The United States, the world’s largest economy, sets the standard for protecting inventors, creators and entrepreneurs, ranking first in a global intellectual property index.

That is the conclusion of the 2020 International Intellectual Property Index, released by the Global Innovation Policy Center, an affiliate of the U.S. Chamber of Commerce.

Chart comparing overall economy scores - U.S. is 47, China is 25, and Venezuela is 7

Intellectual property rights are a foundation of modern business. When governments protect intellectual property rights, innovators can retain the exclusive right to make money from their hard work.

The index, according to the report, ranks the overall intellectual property framework in each economy by evaluating different categories of protection and assigning each economy a score out of 50.
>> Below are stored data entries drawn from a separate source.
/-- A writer asks its reader for what it lacks (R56); the request takes the time of a credit return (log 88). -/
def State.askCredit (s : State) (h c n : Nat) : State :=
  let x := (s.proc h).chan c
  if x.asked ≠ 0 ∨ n = 0 then s
  else match x.dest.rid with
    | none => match x.dest with
      | .peer p e => (s.updChan h c fun x => { x with asked := n }).ctrlSend (s.proc h).part p 2 (widOf h c) e n 0
      | _ => s
    | some _ =>
      let p := s.proc h
      let s := s.updChan h c fun x => { x with asked := n }
      s.netSend { wid := widOf h c, dest := x.dest, body := .shortfall n, part := p.part, net := p.net }
        (meshLatency p.tile (x.dest.tileOr p.tile) 0) (.shortfallRequest (widOf h c))
/-- A writer that lacks nothing any more takes its request back. -/
def State.withdrawAsk (s : State) (h c : Nat) : State :=
  let x := (s.proc h).chan c
  if x.asked = 0 then s
  else
    let w := widOf h c
    let s := s.updChan h c fun x => { x with asked := 0 }
    let mine (m : NetMsg) : Bool := decide (m.wid = w) && (match m.body with
      | .shortfall _ => true
      | _ => false)
    let s := { s with net := s.net.filter fun m => !mine m }
    match x.dest.rid with
    | some rid => (s.updEp rid fun e => { e with shortfalls := e.shortfalls.filter fun q => decide (q.1 ≠ w) }).serveAll rid
    | none => s
/-- What a writer that waits still lacks has changed: its request, under way or waiting at the reader, is for that many slots in
its place; where the reader has served it and no credit is under way, the writer asks anew (R56, log 23). -/
def State.adjustAsk (s : State) (h c n : Nat) : State :=
  let x := (s.proc h).chan c
  let w := widOf h c
  let s := s.updChan h c fun x => { x with asked := n }
  match x.dest.rid with
  | none => match x.dest with
    | .peer p e => s.ctrlSend (s.proc h).part p 2 w e n 0
    | _ => s
  | some rid =>
    let flies := s.net.any fun m => decide (m.wid = w) && (match m.body with | .shortfall _ => true | _ => false)
    let comes := s.net.any fun m => decide (m.wid = w) && (match m.body with | .credit k _ _ => decide (0 < k) | _ => false)
    if flies then
      let set (m : NetMsg) : NetMsg := match m.body with
        | .shortfall _ => if m.wid = w then { m with body := .shortfall n } else m
        | _ => m
      { s with net := s.net.map set }
    else if (s.ep rid).shortfalls.any fun q => decide (q.1 = w) then
      (s.updEp rid fun e => { e with shortfalls := e.shortfalls.map fun q => if q.1 = w then (w, n) else q }).serveAll rid
    else if comes then s
    else (s.updChan h c fun x => { x with asked := 0 }).askCredit h c n
/-- Credits reach a writer (R56): the process wakes when it holds enough, or learns that it never can (R317). -/
def State.gainCredit (s : State) (wid n bcap : Nat) (once : Bool) (d : Dest) : State :=
  if isProcWid wid then
    let h := widProc wid
    let c := widReg wid
    let x := (s.proc h).chan c
    if x.role ≠ .writer ∨ x.dest ≠ d then
      (match d with
        | .peer p e => s.ctrlSend (s.proc h).part p 5 wid e n 0
        | _ => (match d.rid with | some r => s.addFree r n | none => s))
    else
      let s := s.updChan h c fun x =>
        { x with credits := x.credits + n, granted := true, bcap := bcap, once := once, registered := true }
      let p := s.proc h
      let x := p.chan c
      let waits := decide (p.pst = .blockedWrite c ∧ p.need < waitOnly ∧ x.credits < p.need ∧ p.need ≤ x.bcap)
      let s := if waits then s.adjustAsk h c (p.need - x.credits) else s.withdrawAsk h c
      match x.use with
      | .tap k => s.afterCycles 1 (.tapCreditPush p.tile k)
      | .monitor => s.afterCycles 1 (.monitorPendingPush p.tile wid)
      | _ => if p.pst = .blockedWrite c ∧ p.need < waitOnly ∧ waits = false then s.goto h .ready else s
  else if 2 ^ 40 ≤ wid ∧ wid < 2 ^ 41 then
    let k := wid - 2 ^ 40
    let e := Tab.lookD s.hostEps k {}
    ({ s with hostEps := Tab.put s.hostEps k { e with credits := e.credits + n, granted := e.granted + BitVec.ofNat 64 n } }).afterCycles
      1 (.hostCreditUpdate k)
  else s

/-- Consume `k` entries at the head of an endpoint, behind those that an earlier reader's strip retains (R69): their slots return (R56), the Caldera refills the buffer (R76), but not
while the key slot under which it is encrypted is empty (R260). -/
def State.consume (s : State) (rid k : Nat) : State :=
  let e := s.ep rid
  let took := (e.queue.drop e.kept).take k
  let full := (s.part (s.ridPart rid)).key.full
  let left (e : Endpoint) : List QSlot := e.queue.take e.kept ++ e.queue.drop (e.kept + k)
  let s := s.updEp rid fun e =>
    { e with queue := if full then refill e.bcap (left e) else left e, consumed := e.consumed + BitVec.ofNat 64 took.length }
  let runs := took.foldr (fun x acc => match acc with
    | (w, n) :: rest => if w = x.wid then (w, n + 1) :: rest else (x.wid, 1) :: (w, n) :: rest
    | [] => [(x.wid, 1)]) []
  runs.foldl (fun s r => s.giveBack rid r.1 r.2) s

/-- A writer's number changes: its registrations, requests, slots and messages keep their places (R35, R69). -/
def State.renameWid (s : State) (old new : Nat) : State :=
  let r (w : Nat) := if w = old then new else w
  { s with
    eps := Tab.mapV (fun _ e => { e with writers := e.writers.map r, shortfalls := e.shortfalls.map fun q => (r q.1, q.2),
                                         recalled := e.recalled.map r, queue := e.queue.map fun x => { x with wid := r x.wid },
                                         came := if (Tab.look e.came old).isSome then Tab.put (Tab.cut e.came old) new (Tab.lookD e.came old 0) else e.came }) s.eps
    net := s.net.map fun m => { m with wid := r m.wid }
    events := s.events.map fun e => (e.1, match e.2 with
      | .writerRegistration w => .writerRegistration (r w)
      | .shortfallRequest w => .shortfallRequest (r w)
      | .creditRecall w => .creditRecall (r w)
      | .creditReturn w => .creditReturn (r w)
      | .channelMessageArrive w => .channelMessageArrive (r w)
      | i => i)
    hostEps := Tab.mapV (fun _ e => { e with ring := e.ring.map r }) s.hostEps }
/-- A writer binding moves from one process to another with its credits, behind the messages already staged (R35, R69). -/
def State.moveWriter (s : State) (h c h' : Nat) : State :=
  let x := (s.proc h).chan c
  let s := (s.flushPeer (widOf h c)).updChan h c fun _ => {}
  let mine (m : Staged) : Staged := if m.h = h ∧ m.c = c then { m with h := h' } else m
  let wait (w : Nat × List Word × Nat) : Nat × List Word × Nat := if w.2.2 = widOf h c then (w.1, w.2.1, widOf h' c) else w
  let s : State := { s with staged := s.staged.map mine,
                            links := Tab.mapV (fun _ k => { k with waiting := k.waiting.map wait }) s.links }
  match x.dest with
  | .peer p e =>
    let s := s.ctrlSendMore (s.proc h).part p 14 (widOf h c) e 0 0 [BitVec.ofNat 64 (s.ownId.toNat * 2 ^ 40 + widOf h' c)]
    s.updChan h' c fun _ => x
  | _ => (s.renameWid (widOf h c) (widOf h' c)).updChan h' c fun _ => x

/-- What the array and the monitors of a process's tile bind to one of its channel registers ends, and the register is plain; where a monitor
wrote, the entry's channel stays without a digest (R126). -/
def State.plainChan (s : State) (h c : Nat) : State :=
  let y := (s.proc h).chan c
  let s := match y.use, y.dest.rid with
    | .monitor, some rid => s.updEp rid fun e => { e with mon := true }
    | _, _ => s
  (s.updTile (s.proc h).tile fun x =>
    { x with mons := x.mons.filter fun m => !decide (m.h = h ∧ m.c = c)
             an := { x.an with ports := x.an.ports.filter fun e => !decide (e.2.h = h ∧ e.2.ch = c)
                               taps := x.an.taps.filter fun e => !decide (e.2.h = h ∧ e.2.ch = c) } }).updChan h c fun y => { y with use := .plain }
/-- A process is swapped out, parked or halted: the state in which a channel end of it can move (R69). -/
def Proc.atRest (p : Proc) : Bool := decide (p.res = .swapped ∨ p.pst = .parkedFault ∨ p.pst = .haltedDebug)
/-- The steps of a move begin: its notices to the writers, or P's staged messages (R69). -/
def State.moveStart (s : State) (mv : Nat) (m : Move) : State :=
  let s := { s with moves := Tab.put s.moves mv m }
  let s := if m.reader then m.waiting.foldl (fun s v => s.later (.retargetNotice mv v)) s else s
  if m.waiting.isEmpty ∨ m.reader = false then s.later (.retargetAck mv 0) else s

/-- Push a message of the module itself to a host endpoint: records and replies (R204, R252, R265, R266). -/
def State.toHost (s : State) (n : Nat) (slots : List Word) : State :=
  let s := if (s.ep (hostRid n)).bound then s else s.updEp (hostRid n) fun e => { e with bound := true }
  s.arrive (hostRid n) loaderWid { slots := slots }

/-- The lowest free run of a tile's channel buffer area for `cap` slots (R55). -/
def State.bufferRun (s : State) (tile cap : Nat) : Option Nat :=
  let q := s.part ((s.partOfTile tile).getD 16)
  let size := cdiv (8 * cap) 64 * 64
  let lo := 0x100000 - q.cbsize
  let used := (s.eps.filter fun e => e.2.bound && decide (e.1 / 256 = tile ∧ e.1 < 1048576)).map fun e =>
    (e.2.run, cdiv (8 * e.2.bcap) 64 * 64)
  let cands := lo :: used.map fun u => u.1 + u.2
  let ok (b : Nat) := decide (lo ≤ b ∧ b + size ≤ 0x100000) && used.all fun u => decide (b + size ≤ u.1 ∨ u.1 + u.2 ≤ b)
  (cands.filter ok).foldl (fun a b => match a with | some x => some (min x b) | none => some b) none

end Sys2Proof.Machine
end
The United States once again ranked first with a score of 47.64 out of 50, or 95.28% of the available score (scores are expressed as percentages to standardize the rankings year over year). U.S. laws and regulations that protect innovators, creators, artists and businesses are a main reason for the high score, the report said.

The People’s Republic of China, the world’s second-largest economy, ranked 28 with a score of 25.48 (50.96%). Last place was Venezuela, with a score of 7.11 (14.22%).

“IP protections show innovators that their investments are valuable and that their work is worthy,” David Hirschmann, president and chief executive of the Global Innovation Policy Center, said in the International Intellectual Property Index report’s foreword.

The index covers 53 economies, representing over 90% of the global economy.

The index tracks nine categories of intellectual property protection: patents, copyrights, trademarks, design rights, trade secrets, commercialization, enforcement, systemic efficiency and membership in international treaties.

Better protection for better growth

The Global Innovation Policy Center’s report illustrates why upholding IP rights is good for countries and provides a road map for countries that want to improve their economies.

With effective intellectual property protections, countries can take “the ideas and creations of the mind … transforming them into the next generation of technologies, medicines, and creative works that enrich our lives,” the report says.

Text: economies with effective IP protection are nearly 40% more attractive to: foreign investment, venture capital, private equity

The U.S. government also keeps track of which countries are respecting IP rights. “China continues to be the world’s leading source of counterfeit and pirated goods,” said the U.S. trade representative’s latest annual report on the state of IP protections around the world.

“U.S. companies are the world’s most innovative,” Secretary of State Michael R. Pompeo said March 5 when he congratulated Singapore’s Daren Tang on his selection to be the director general of the World Intellectual Property Organization. “Secure property rights are critical for driving innovation, investment, and economic opportunity,” Pompeo said.